_GOAL OF THE EXERCISE_
Once the line with "-- ==== Sys2Proof/Machine/Scalar.lean" is found in the entries below, print it and each following line exactly, stopping after the line with "Table 12.4) -/"; print nothing else.

>>>>>

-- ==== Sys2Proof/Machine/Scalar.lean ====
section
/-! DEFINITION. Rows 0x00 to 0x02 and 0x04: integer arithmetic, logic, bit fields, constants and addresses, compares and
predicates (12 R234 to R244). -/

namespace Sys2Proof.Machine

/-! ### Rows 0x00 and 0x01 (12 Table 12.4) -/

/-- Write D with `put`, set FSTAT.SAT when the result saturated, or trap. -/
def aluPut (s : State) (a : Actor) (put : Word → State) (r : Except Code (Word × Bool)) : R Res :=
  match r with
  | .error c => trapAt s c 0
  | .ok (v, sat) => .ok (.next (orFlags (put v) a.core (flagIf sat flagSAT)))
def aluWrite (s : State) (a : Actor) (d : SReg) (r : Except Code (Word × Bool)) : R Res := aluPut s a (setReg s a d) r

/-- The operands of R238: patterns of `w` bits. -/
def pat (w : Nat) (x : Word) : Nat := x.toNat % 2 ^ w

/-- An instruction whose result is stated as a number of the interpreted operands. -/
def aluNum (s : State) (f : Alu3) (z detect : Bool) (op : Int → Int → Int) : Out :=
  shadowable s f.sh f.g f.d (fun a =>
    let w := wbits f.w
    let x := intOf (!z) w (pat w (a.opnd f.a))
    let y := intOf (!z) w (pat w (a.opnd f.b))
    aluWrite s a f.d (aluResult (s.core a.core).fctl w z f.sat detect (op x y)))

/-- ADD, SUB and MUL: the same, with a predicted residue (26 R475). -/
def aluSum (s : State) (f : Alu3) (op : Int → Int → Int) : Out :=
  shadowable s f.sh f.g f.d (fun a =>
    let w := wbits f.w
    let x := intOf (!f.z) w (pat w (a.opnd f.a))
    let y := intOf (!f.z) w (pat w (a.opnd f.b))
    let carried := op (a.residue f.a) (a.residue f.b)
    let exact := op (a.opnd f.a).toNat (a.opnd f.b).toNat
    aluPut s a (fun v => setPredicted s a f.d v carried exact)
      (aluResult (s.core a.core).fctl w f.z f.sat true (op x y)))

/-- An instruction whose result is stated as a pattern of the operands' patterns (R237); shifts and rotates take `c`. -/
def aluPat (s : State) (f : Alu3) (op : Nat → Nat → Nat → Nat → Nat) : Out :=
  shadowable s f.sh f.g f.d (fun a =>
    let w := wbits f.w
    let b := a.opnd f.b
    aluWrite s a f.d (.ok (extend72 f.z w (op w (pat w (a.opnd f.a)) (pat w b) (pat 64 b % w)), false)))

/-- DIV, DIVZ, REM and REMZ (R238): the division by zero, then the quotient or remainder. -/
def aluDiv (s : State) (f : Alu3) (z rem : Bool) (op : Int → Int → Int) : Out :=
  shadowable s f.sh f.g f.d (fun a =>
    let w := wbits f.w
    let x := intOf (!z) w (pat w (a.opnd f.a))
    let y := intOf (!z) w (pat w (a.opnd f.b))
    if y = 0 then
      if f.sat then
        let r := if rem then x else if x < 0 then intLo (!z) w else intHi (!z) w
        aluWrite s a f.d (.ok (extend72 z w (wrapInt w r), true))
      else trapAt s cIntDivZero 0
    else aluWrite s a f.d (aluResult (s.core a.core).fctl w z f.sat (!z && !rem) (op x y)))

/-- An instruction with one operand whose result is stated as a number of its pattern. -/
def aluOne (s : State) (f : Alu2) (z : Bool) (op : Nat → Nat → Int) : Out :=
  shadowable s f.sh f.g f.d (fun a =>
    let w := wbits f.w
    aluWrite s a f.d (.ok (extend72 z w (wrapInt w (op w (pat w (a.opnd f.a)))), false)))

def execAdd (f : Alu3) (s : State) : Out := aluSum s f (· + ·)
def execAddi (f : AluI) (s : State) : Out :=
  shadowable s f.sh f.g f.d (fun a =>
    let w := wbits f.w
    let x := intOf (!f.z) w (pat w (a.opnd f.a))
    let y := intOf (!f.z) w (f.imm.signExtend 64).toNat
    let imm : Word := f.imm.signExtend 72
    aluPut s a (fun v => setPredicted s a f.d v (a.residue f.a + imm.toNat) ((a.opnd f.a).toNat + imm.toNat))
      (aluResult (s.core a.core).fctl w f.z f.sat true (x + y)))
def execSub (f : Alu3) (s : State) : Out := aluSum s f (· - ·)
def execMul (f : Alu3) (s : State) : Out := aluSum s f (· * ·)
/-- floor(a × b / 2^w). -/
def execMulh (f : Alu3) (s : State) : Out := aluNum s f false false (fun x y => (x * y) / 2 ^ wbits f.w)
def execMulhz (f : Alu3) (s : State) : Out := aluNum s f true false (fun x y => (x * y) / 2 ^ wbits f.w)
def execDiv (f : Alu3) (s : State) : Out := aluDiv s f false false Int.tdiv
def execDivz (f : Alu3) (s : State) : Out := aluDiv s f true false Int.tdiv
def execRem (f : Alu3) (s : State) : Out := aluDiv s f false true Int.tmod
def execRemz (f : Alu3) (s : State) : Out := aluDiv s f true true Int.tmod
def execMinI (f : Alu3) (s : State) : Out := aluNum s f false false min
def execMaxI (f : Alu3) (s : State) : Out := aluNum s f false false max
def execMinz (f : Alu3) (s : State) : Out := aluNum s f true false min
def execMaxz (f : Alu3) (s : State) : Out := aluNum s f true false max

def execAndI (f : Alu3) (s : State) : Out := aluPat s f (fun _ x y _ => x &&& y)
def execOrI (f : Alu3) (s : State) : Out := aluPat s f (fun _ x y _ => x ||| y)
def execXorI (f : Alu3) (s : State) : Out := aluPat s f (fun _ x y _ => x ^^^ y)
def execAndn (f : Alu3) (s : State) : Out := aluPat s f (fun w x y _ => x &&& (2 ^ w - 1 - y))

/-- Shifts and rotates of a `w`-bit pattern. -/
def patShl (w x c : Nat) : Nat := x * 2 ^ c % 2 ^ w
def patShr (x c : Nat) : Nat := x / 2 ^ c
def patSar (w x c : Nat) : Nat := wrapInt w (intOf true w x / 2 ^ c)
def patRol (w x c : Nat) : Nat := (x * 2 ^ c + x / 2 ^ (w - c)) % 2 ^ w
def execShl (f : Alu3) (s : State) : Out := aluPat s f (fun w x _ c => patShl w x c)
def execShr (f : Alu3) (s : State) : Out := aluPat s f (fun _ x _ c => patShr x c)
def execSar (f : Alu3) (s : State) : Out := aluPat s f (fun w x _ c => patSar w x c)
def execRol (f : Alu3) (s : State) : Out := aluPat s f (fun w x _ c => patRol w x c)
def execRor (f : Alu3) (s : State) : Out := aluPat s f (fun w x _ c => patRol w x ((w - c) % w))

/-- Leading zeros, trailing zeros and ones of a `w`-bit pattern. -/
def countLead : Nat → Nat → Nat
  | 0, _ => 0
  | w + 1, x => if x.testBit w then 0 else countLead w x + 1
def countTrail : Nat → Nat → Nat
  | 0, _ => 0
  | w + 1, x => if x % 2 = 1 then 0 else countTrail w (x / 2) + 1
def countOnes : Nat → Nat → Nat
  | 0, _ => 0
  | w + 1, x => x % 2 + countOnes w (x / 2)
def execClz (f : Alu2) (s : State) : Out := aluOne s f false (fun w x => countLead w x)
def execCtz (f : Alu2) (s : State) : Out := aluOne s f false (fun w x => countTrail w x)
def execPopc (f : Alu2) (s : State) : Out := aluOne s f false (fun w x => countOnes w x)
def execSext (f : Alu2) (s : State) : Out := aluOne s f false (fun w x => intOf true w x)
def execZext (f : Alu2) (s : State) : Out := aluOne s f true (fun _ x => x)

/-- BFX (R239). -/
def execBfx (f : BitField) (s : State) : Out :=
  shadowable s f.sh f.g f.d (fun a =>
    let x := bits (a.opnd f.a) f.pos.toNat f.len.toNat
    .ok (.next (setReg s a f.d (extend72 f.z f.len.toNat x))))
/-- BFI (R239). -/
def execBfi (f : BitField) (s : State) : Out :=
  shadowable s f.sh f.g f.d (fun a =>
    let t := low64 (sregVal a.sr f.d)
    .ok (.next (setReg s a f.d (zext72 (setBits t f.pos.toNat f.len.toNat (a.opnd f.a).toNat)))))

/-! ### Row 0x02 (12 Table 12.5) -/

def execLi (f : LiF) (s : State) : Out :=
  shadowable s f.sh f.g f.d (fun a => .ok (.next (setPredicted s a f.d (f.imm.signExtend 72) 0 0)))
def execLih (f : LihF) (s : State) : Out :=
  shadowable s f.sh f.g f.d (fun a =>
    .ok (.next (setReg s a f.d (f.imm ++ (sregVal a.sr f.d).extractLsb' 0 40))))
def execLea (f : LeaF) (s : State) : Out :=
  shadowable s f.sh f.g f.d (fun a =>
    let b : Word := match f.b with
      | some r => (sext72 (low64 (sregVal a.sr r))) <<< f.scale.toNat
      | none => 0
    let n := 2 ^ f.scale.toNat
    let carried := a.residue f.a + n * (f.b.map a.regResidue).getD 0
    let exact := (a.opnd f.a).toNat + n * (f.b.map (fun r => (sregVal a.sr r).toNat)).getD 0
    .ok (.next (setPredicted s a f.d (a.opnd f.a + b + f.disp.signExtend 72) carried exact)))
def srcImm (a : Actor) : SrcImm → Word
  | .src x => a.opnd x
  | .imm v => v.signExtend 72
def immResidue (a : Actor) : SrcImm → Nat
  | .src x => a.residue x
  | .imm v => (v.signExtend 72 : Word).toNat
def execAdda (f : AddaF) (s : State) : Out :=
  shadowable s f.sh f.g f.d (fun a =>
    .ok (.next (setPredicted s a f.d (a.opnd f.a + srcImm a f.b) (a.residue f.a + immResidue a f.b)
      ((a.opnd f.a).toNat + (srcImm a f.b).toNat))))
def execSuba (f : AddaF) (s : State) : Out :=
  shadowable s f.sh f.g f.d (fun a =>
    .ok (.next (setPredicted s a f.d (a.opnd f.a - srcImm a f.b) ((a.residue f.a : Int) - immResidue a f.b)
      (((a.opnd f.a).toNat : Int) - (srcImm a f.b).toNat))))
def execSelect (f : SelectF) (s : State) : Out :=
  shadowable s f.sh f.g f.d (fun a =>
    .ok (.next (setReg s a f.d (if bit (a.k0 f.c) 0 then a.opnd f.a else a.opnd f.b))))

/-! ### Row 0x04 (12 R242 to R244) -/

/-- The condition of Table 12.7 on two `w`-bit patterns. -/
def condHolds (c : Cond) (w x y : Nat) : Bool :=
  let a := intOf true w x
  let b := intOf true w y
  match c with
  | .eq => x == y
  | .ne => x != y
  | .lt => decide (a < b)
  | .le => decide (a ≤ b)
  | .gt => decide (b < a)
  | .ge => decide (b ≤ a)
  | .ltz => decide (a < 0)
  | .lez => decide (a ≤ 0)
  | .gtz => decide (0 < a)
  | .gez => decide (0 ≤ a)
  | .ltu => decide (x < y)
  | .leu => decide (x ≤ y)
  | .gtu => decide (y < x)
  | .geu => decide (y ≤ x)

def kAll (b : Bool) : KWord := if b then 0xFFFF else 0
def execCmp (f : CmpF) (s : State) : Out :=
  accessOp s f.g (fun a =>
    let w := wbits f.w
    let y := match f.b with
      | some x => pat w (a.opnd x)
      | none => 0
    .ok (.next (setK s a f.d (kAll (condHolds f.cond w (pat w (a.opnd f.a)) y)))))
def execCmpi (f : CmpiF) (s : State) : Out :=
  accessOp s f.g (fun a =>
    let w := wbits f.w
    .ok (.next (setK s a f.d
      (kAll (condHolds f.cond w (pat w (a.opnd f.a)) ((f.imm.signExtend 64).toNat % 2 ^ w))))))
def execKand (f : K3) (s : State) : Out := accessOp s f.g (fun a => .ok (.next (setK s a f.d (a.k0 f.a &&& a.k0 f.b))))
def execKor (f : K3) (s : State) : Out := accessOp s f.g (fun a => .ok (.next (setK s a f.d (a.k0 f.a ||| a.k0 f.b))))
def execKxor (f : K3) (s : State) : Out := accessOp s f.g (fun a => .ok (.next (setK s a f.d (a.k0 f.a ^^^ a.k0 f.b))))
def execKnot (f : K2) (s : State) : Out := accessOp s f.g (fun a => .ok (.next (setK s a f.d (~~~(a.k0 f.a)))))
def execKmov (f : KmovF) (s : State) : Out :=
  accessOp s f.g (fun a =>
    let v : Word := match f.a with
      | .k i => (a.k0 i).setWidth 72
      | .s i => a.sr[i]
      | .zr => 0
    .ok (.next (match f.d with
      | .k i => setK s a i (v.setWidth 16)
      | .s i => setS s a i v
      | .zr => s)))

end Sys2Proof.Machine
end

<<<<<
>>>>>

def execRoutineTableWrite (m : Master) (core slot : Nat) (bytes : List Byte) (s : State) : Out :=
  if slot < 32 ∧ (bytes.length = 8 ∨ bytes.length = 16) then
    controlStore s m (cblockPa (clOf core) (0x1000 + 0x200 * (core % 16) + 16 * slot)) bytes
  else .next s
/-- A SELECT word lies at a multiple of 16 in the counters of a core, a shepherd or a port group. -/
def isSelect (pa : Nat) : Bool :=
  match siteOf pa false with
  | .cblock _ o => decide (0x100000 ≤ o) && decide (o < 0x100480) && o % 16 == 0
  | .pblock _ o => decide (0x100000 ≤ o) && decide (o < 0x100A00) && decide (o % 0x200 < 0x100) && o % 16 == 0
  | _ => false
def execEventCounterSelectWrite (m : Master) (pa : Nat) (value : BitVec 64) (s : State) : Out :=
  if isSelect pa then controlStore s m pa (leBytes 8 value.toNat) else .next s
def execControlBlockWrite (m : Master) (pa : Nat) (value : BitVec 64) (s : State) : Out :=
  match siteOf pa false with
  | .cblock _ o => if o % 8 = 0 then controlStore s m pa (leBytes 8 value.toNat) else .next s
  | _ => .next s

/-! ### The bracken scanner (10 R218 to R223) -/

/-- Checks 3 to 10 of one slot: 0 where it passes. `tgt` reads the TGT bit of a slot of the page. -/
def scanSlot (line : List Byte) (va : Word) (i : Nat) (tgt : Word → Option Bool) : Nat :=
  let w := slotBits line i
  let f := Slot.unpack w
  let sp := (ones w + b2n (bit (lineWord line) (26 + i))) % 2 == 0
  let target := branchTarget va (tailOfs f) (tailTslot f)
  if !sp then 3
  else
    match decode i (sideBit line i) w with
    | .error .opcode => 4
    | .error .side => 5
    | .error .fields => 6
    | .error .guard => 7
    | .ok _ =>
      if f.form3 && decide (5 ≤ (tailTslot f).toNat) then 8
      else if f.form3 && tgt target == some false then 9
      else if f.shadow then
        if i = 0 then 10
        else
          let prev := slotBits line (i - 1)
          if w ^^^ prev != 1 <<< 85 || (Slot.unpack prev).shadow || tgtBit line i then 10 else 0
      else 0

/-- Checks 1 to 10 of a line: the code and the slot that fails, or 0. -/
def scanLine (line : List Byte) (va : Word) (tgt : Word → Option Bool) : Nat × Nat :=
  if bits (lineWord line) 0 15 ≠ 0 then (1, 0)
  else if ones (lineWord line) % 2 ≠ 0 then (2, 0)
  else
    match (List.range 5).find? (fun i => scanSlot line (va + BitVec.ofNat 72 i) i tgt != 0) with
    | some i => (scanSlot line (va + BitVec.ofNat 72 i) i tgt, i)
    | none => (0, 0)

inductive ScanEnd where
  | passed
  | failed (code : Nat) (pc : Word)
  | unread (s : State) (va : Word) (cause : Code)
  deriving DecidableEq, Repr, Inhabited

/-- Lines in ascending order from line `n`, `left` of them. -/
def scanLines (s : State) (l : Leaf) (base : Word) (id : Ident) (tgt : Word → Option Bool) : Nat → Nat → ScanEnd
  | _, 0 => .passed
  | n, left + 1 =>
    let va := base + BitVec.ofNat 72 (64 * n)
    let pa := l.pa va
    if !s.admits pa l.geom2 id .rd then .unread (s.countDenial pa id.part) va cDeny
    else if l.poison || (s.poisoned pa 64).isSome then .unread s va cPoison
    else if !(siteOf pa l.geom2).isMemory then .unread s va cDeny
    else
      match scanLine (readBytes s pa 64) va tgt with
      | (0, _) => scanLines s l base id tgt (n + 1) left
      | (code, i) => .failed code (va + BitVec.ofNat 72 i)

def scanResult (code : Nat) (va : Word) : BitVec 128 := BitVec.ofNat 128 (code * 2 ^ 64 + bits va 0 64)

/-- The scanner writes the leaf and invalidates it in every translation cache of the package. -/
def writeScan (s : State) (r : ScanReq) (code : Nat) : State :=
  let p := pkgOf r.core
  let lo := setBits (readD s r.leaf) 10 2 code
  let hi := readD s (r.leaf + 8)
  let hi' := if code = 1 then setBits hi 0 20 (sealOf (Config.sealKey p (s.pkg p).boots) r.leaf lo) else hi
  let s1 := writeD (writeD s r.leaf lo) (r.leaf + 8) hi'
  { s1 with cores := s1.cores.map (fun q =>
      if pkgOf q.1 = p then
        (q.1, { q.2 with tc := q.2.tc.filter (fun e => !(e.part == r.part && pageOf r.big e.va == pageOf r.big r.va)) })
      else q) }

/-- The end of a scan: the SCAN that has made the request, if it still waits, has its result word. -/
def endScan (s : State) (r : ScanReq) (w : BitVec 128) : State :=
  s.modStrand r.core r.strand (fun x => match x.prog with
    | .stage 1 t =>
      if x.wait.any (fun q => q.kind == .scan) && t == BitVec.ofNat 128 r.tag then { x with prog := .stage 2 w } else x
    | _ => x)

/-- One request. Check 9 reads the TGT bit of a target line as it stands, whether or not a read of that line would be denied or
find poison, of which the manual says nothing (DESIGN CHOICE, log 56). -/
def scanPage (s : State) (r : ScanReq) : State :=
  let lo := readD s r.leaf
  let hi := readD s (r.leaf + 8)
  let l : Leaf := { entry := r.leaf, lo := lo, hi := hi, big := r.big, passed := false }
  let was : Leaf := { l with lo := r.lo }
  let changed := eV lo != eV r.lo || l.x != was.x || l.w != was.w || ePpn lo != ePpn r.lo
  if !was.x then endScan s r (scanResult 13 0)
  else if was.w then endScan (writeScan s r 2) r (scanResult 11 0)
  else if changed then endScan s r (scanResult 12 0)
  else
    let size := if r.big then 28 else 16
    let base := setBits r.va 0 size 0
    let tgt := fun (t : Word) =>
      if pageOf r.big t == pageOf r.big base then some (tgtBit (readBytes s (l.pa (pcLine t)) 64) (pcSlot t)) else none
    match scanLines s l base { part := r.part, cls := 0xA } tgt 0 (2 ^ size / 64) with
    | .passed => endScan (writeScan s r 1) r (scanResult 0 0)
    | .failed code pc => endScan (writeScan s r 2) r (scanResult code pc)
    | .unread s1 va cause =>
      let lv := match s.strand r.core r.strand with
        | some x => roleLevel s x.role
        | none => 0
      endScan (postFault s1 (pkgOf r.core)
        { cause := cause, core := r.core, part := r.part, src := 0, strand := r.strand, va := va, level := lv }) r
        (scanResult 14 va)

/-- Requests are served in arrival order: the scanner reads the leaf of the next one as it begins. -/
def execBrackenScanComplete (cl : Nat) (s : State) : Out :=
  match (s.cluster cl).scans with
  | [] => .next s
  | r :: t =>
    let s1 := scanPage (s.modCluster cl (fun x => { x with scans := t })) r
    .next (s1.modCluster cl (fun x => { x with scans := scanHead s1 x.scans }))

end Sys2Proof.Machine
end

<<<<<
>>>>>

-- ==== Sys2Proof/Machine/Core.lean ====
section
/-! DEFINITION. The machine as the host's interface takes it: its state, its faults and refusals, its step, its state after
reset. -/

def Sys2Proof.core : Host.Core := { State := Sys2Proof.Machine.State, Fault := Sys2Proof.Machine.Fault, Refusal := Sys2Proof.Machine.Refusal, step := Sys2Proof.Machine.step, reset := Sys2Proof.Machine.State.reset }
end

<<<<<

_RESPONSE AREA_
-- ==== Sys2Proof/Machine/Scalar.lean ====
section
/-! DEFINITION. Rows 0x00 to 0x02 and 0x04: integer arithmetic, logic, bit fields, constants and addresses, compares and
predicates (12 R234 to R244). -/

namespace Sys2Proof.Machine

/-! ### Rows 0x00 and 0x01 (12 Table 12.4) -/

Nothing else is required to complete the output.